On macOS 14 (Sonoma), the procedure is slightly different. After booting in recovery mode and selecting "Options", you can directly open a terminal. The user's password will be asked by csrutil disable.

Note: To restore the system integrity after tests, perform the same recovery mode procedure with command csrutil enable instead of disable.

At that point, the arm64e mode is not enabled yet. We need to add the boot flag -arm64e_preview_abi:

sudo nvram boot-args=-arm64e_preview_abi

And then reboot the system to use that flag.

After the reboot, we can run our arm64e applications:

$ ./pacia
0000000012345678
917B000012345678
0000000012345678
$ ./pacia
0000000012345678
6258800012345678
0000000012345678
$ ./pacia
0000000012345678
5418800012345678
0000000012345678

We can notice that the PACIA instruction now works as expected. The 17 most significant bits of the 64-bit value are altered with a PAC. Using AUTIA on the same value, using the same "modifier", the previous value is correctly restored.

Looking carefully, we notice that 17 bits are altered, not 16. This is explained in details in another note of this project, about Pointer Authentication Code format.

Also note that the PAC value changes at each execution. This is due to the kernel assigning a different value for the PAC key in each process. Thus, if an attacker is able to learn the updated value for a pointer using a test, this value won't be valid in any other occurrence of the same program.

Programming examples

Mixing arm64 and arm64e applications and libraries

The arm64 executables and libraries can call arm64e libraries, but not the opposite. The arm64e libraries are secured against external code injections and can be called from non-secured applications.

Non-secured applications (arm64) do not expect any protection and do not care about the security of the libraries they call. This is why they can call both types of libraries.

Secured application (arm64e), on the other hand, expect protection against code injection. This is why they are not allowed to call non-secured libraries (arm64) because code injection could happen during the execution of one of these libraries.

On macOS 13 (Ventura), the system library cache contains arm64e binaries only, no arm64. All system libraries, as installed with macOS are secured against code injection, even before arm64e is officially supported for applications.

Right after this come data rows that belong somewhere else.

-- ==== Sys2Proof/Machine/BitCodec.lean ====
section
/-! DEFINITION. The bit-field serializer and deserializer commands BENC and BDEC (40_bitcodec.md R155, R156), and the parts every
encode and every decode shares (60_exceptions.md R305, R306). -/

namespace Sys2Proof.Machine

/-! ## What every encode shares -/

/-- R305, checks 2 to 4 in their order: COUNT against NV, every entry below COUNT, the output's bytes against NB. -/
def encodeError (check : Nat → Option CmdError) (L : Nat) (s : State) : Option CmdError :=
  (checkCapacity 0 s.count.toNat s.params.nv).or
    ((firstError s.count.toNat check).or (checkCapacity 1 L s.params.nb))

/-- An encode of the fields `(w_i, r_i)`: `OBUF[0..L) <- frame(serialize(fields, sb))`, `OUT_LEN <- L`, `MISCNT <- 0`, where
`L = ceil_div(T, 8)` (R151). -/
def encodeFields (fields : List (Nat × Nat)) (sb : Bool) (s : State) : State :=
  s.storeEncode (ceilDiv (totalBits (fields.map (·.1)) sb) 8) (frame (serialize fields sb))

/-! ## What every decode shares -/

/-- The fields of `IBUF[0..IN_LEN)` at width `w`, with their stop bits (R152). -/
def inputFields (w : Nat) (sb : Bool) (s : State) : List Nat := unframe (s.inputBytes s.inLen.toNat) sb w

/-- Their values (R153). -/
def inputValues (w : Nat) (sb : Bool) (s : State) : List Nat := (inputFields w sb s).map (stripStop sb)

/-- R306, checks 3 to 6 in their order: IN_LEN against NB, the field count against NV, every stop bit, every value. -/
def decodeError (w : Nat) (sb : Bool) (accept : Nat → Nat → Option CmdError) (s : State) : Option CmdError :=
  (checkCapacity 2 s.inLen.toNat s.params.nb).or
    ((checkCapacity 3 (fieldCount s.inLen.toNat w sb) s.params.nv).or
      (((inputFields w sb s).zipIdx.findSome? fun f => checkStop sb f.2 f.1).or
        ((inputValues w sb s).zipIdx.findSome? fun u => accept u.2 u.1)))

/-- A decode whose values go into the entries as they are, with `aux` 0 (R156, R194). -/
def decodeValues (w : Nat) (sb : Bool) (s : State) : State :=
  s.storeDecode w ((inputValues w sb s).map (BitVec.ofNat 64)) ((inputValues w sb s).map fun _ => 0) 0

/-! ## BENC -/

/-- R155, the check of entry `i`: first its width, then its value. -/
def checkEntry (s : State) (i : Nat) : Option CmdError :=
  if (s.widthAt i).toNat = 0 ∨ 64 < (s.widthAt i).toNat then some (errorAt .width i ((s.widthAt i).setWidth 64))
  else if 2 ^ (s.widthAt i).toNat ≤ (s.rawAt i).toNat then some (errorAt .value i (s.rawAt i))
  else none

/-- R155: the fields BENC encodes, entry by entry at its own width. -/
def entryFields (s : State) : List (Nat × Nat) :=
  (List.range s.count.toNat).map fun i => ((s.widthAt i).toNat, (s.rawAt i).toNat)

/-- R155: `L = ceil_div(T, 8)`. -/
def entryBytes (sb : Bool) (s : State) : Nat :=
  ceilDiv (totalBits ((List.range s.count.toNat).map fun i => (s.widthAt i).toNat) sb) 8

/-- R155. -/
def execBenc (sb : Bool) (s : State) : Host.Outcome State Fault Refusal :=
  command (encodeError (checkEntry s) (entryBytes sb s) s) (fun s => encodeFields (entryFields s) sb s) s

/-! ## BDEC -/

/-- R156, R306 check 2: W must be 1 to 64. -/
def checkWidth (w : Nat) : Option CmdError :=
  if w = 0 ∨ 64 < w then some (errorAt .width 0 (BitVec.ofNat 64 w)) else none

/-- R156. -/
def execBdec (sb : Bool) (w : Nat) (s : State) : Host.Outcome State Fault Refusal :=
  command ((checkWidth w).or (decodeError w sb (fun _ _ => none) s)) (decodeValues w sb) s

end Sys2Proof.Machine
end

Content of the system library cache:

$ ls -l /System/Volumes/Preboot/Cryptexes/OS/System/DriverKit/System/Library/dyld
total 9088
-rwxr-xr-x  1 root  admin  6324224 Dec  2 12:37 dyld_shared_cache_arm64e
-rwxr-xr-x  1 root  admin   409600 Dec  2 12:37 dyld_shared_cache_arm64e.symbols
-rwxr-xr-x  1 root  admin  7012352 Dec  2 12:37 dyld_shared_cache_x86_64
-rwxr-xr-x  1 root  admin   393216 Dec  2 12:37 dyld_shared_cache_x86_64.symbols

Detecting arm64 vs. arm64e compilation in the code

The following C/C++ macros are predefined when compiled with -arch arm64e:

#define __PTRAUTH_INTRINSICS__ 1
#define __arm64e__ 1
#define __ptrauth_abi_version__ 0

Demonstration:

$ cc -E -x c -dM /dev/null >macros-arm64.txt
$ cc -E -arch arm64e -x c -dM /dev/null >macros-arm64e.txt
$ diff macros-arm64.txt macros-arm64e.txt
239a240
> #define __PTRAUTH_INTRINSICS__ 1
379a381
> #define __arm64e__ 1
392a395
> #define __ptrauth_abi_version__ 0
$

Demo: mixing arm64 and arm64e

We are going to build a shared library and an application which calls it and try all possible combinations of arm64 and arm64e.

File libtest.h:

#if !defined(LIBTEST_H)
#define LIBTEST_H 1

#if defined(__arm64e__)
    #define ARCH "arm64e"
#elif defined(__arm64__)
    #define ARCH "arm64"
#else
    #define ARCH "other"
#endif

void libtest();

#endif // LIBTEST_H

File libtest.c:

#include <stdio.h>
#include "libtest.h"

void libtest()
{
    printf("in libtest, arch is %s\n", ARCH);
}

File main.c:

#include <stdio.h>
#include "libtest.h"

int main(int argc, char* argv[])
{
    printf("enter main, arch is %s\n", ARCH);
    libtest();
    printf("leave main, arch is %s\n", ARCH);
}

We build the shared library in arm64 mode:

$ cc -c libtest.c -o libtest.arm64.o
$ cc -shared libtest.arm64.o -o libtest.arm64.dylib

And then in arm64e mode:

$ cc -arch arm64e -c libtest.c -o libtest.arm64e.o
$ cc -arch arm64e -shared libtest.arm64e.o -o libtest.arm64e.dylib

Checking the result:

$ file libtest.*.dylib
libtest.arm64.dylib:  Mach-O 64-bit dynamically linked shared library arm64
libtest.arm64e.dylib: Mach-O 64-bit dynamically linked shared library arm64e

We build the application in arm64 mode, in two versions: one calling the arm64 library and the other one calling the arm64e library:

$ cc -c main.c -o main.arm64.o
$ cc main.arm64.o -L. -ltest.arm64 -o main.arm64
$ cc main.arm64.o -L. -ltest.arm64e -o main.arm64-to-64e

Checking the result of the build:

$ file main.arm64 main.arm64-to-64e
main.arm64:        Mach-O 64-bit executable arm64
main.arm64-to-64e: Mach-O 64-bit executable arm64
$
$ otool -L main.arm64 main.arm64-to-64e
main.arm64:
	libtest.arm64.dylib (compatibility version 0.0.0, current version 0.0.0)
	/usr/lib/libSystem.B.dylib (compatibility version 1.0.0, current version 1319.0.0)
main.arm64-to-64e:
	libtest.arm64e.dylib (compatibility version 0.0.0, current version 0.0.0)
	/usr/lib/libSystem.B.dylib (compatibility version 1.0.0, current version 1319.0.0)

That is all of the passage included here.